• Assignment: From the line below that contains "none => d.touch n" to the line that contains "s.run fun d => d.runCmd 0x900", repeat every line exactly, both ends included, and nothing else.
Segment Open
/-- A deleted entry is freed (R321). -/
def entryFreeDev (n : Nat) (d : Dev) : Dev :=
  match d.ent n with
  | none => d.touch n
  | some e => if d.lmp.used.contains n ∧ ebit e 56 7 = true then (d.purge n).freeE n else d

def execEntryFreeTimer (entry : Fin 262144) (s : State) : Host.Outcome State Fault Refusal := s.run (entryFreeDev entry.val)

/-! ### Commands (R344) -/

def execLmpCaps (p : Path) (tag : Byte) (s : State) : Host.Outcome State Fault Refusal :=
  s.run fun d => d.runCmd 0x900 p tag (capsCmd [0x200C0008])

def execLmpStatus (p : Path) (tag : Byte) (s : State) : Host.Outcome State Fault Refusal :=
  s.run fun d => d.runCmd 0x901 p tag
    (capsCmd [0x200C0004, 0x200C0018, 0x200C0028, 0x200C0048, 0x200C0208, 0x200C0218, 0x200C0228, 0x200C0238])

/-- `LMP_ENTRY_READ`. -/
def entryReadCmd (c : Cmd) (d : Dev) : Res × Dev :=
  let b := c.payload
  let n := if byteAt b 0 = 0 then (d.lookup ((b.drop 4).take 8)).map (·.2)
    else if d.lmp.used.contains (leAt b 4 8) then some (leAt b 4 8) else none
  if b.length ≠ 12 ∨ 1 < byteAt b 0 ∨ leAt b 1 3 ≠ 0 then (.st .range, d)
  else match n with
    | none => (.st .range, d)
    | some n => match d.ent n with
      | none => (.st .fault, d.touch n)
      | some e => (.reply .ok (leBytes 4 n ++ e), d)

def execLmpEntryRead (p : Path) (tag : Byte) (s : State) : Host.Outcome State Fault Refusal :=
  s.run fun d => d.runCmd 0x902 p tag entryReadCmd

/-- The first 32 bytes of an entry are in range (R320). -/
def entryOk (b : List Byte) : Bool :=
  b.length == 32 && leAt b 0 8 != 0 && decide (byteAt b 11 % 8 ≤ 4) && !ebit b 11 3 && decide (byteAt b 16 ≤ 2) &&
  decide (byteAt b 17 < 4) && (decide (leAt b 18 2 ≤ 4095) || leAt b 18 2 == 0xFFFF) && decide (byteAt b 28 ≤ 200) && byteAt b 29 == 0

/-- `LMP_ENTRY_WRITE`. -/
def entryWriteCmd (c : Cmd) (d : Dev) : Res × Dev :=
  let b := c.payload
  let fresh := eput (eput (b ++ List.replicate 92 0) 72 1 255) 74 6 (2 ^ 48 - 1)
  let done := fun (n : Nat) (d : Dev) (e : List Byte) => (Res.reply .ok (leBytes 4 n), (d.putConf n e).entryChanged n)
  if !entryOk b then (.st .range, d)
  else match d.lookup (idOf b) with
    | some (_, n) =>
      match d.ent n with
      | none => done n (d.touch n) fresh
      | some e =>
        if d.slotFull e then (.st .nospace, d)
        else if ebit e 56 7 then done n d (eput (b ++ (e.drop 32).take 24 ++ fresh.drop 56) 88 4 (leAt e 88 4 + 1))
        else done n d (b ++ e.drop 32)
    | none =>
      match d.newE fresh with
      | (none, d) => (.st .nospace, d)
      | (some n, d) => done n d fresh

def execLmpEntryWrite (p : Path) (tag : Byte) (s : State) : Host.Outcome State Fault Refusal :=
  s.run fun d => d.runCmd 0x903 p tag entryWriteCmd

/-- `LMP_ENTRY_DELETE`. -/
def entryDeleteCmd (c : Cmd) (d : Dev) : Res × Dev :=
  match d.lookup c.payload with
  | none => (.st .range, d)
  | some (_, n) =>
    if c.payload.length ≠ 8 then (.st .range, d)
    else match d.ent n with
      | none => (.st .range, d.touch n)
      | some e => if d.slotFull e then (.st .nospace, d) else (.st .ok, (d.putConf n (esetBit e 56 7 true)).purge n)

def execLmpEntryDelete (p : Path) (tag : Byte) (s : State) : Host.Outcome State Fault Refusal :=
  s.run fun d => d.runCmd 0x904 p tag entryDeleteCmd

/-- A step is within its ranges (R333). -/
def stepOk (w : Nat) : Bool :=
  match w / 2 ^ 30 with
  | 3 => true
  | 0 => decide (w / 4096 % 2048 ≤ 1439) && decide (w % 256 ≤ 200)
  | _ => decide ((sval 11 (w / 4096)).natAbs ≤ 720) && decide (w % 256 ≤ 200)

/-- `LMP_SCHED_WRITE`: the schedule's other words end the list (log entry 48). -/
def schedWriteCmd (c : Cmd) (d : Dev) : Res × Dev :=
  let b := c.payload
  let k := (b.length - 4) / 4
  let ws := (List.range k).map fun i => leAt b (4 + 4 * i) 4
  if b.length ≠ 4 + 4 * k ∨ k < 1 ∨ 32 < k ∨ 4095 < leAt b 0 2 ∨ leAt b 2 2 ≠ 0 ∨ ws.all stepOk = false then (.st .range, d)
  else
    let d := d.wrN (d.schedAt (leAt b 0 2)) ((ws ++ List.replicate (32 - k) 0xC0000000).flatMap (leBytes 4))
    (.st .ok, if d.lmpOn ∧ d.fb LMP_CTRL_SCHED_EN = true then d.evaluate 1 false (d.lmp.used.filter fun n => leAt (d.rawE n) 18 2 == leAt b 0 2) else d)

def execLmpSchedWrite (p : Path) (tag : Byte) (s : State) : Host.Outcome State Fault Refusal :=
  s.run fun d => d.runCmd 0x905 p tag schedWriteCmd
Segment Closed
• Task output:
  | none => d.touch n
  | some e => if d.lmp.used.contains n ∧ ebit e 56 7 = true then (d.purge n).freeE n else d

def execEntryFreeTimer (entry : Fin 262144) (s : State) : Host.Outcome State Fault Refusal := s.run (entryFreeDev entry.val)

/-! ### Commands (R344) -/

def execLmpCaps (p : Path) (tag : Byte) (s : State) : Host.Outcome State Fault Refusal :=
  s.run fun d => d.runCmd 0x900 p tag (capsCmd [0x200C0008])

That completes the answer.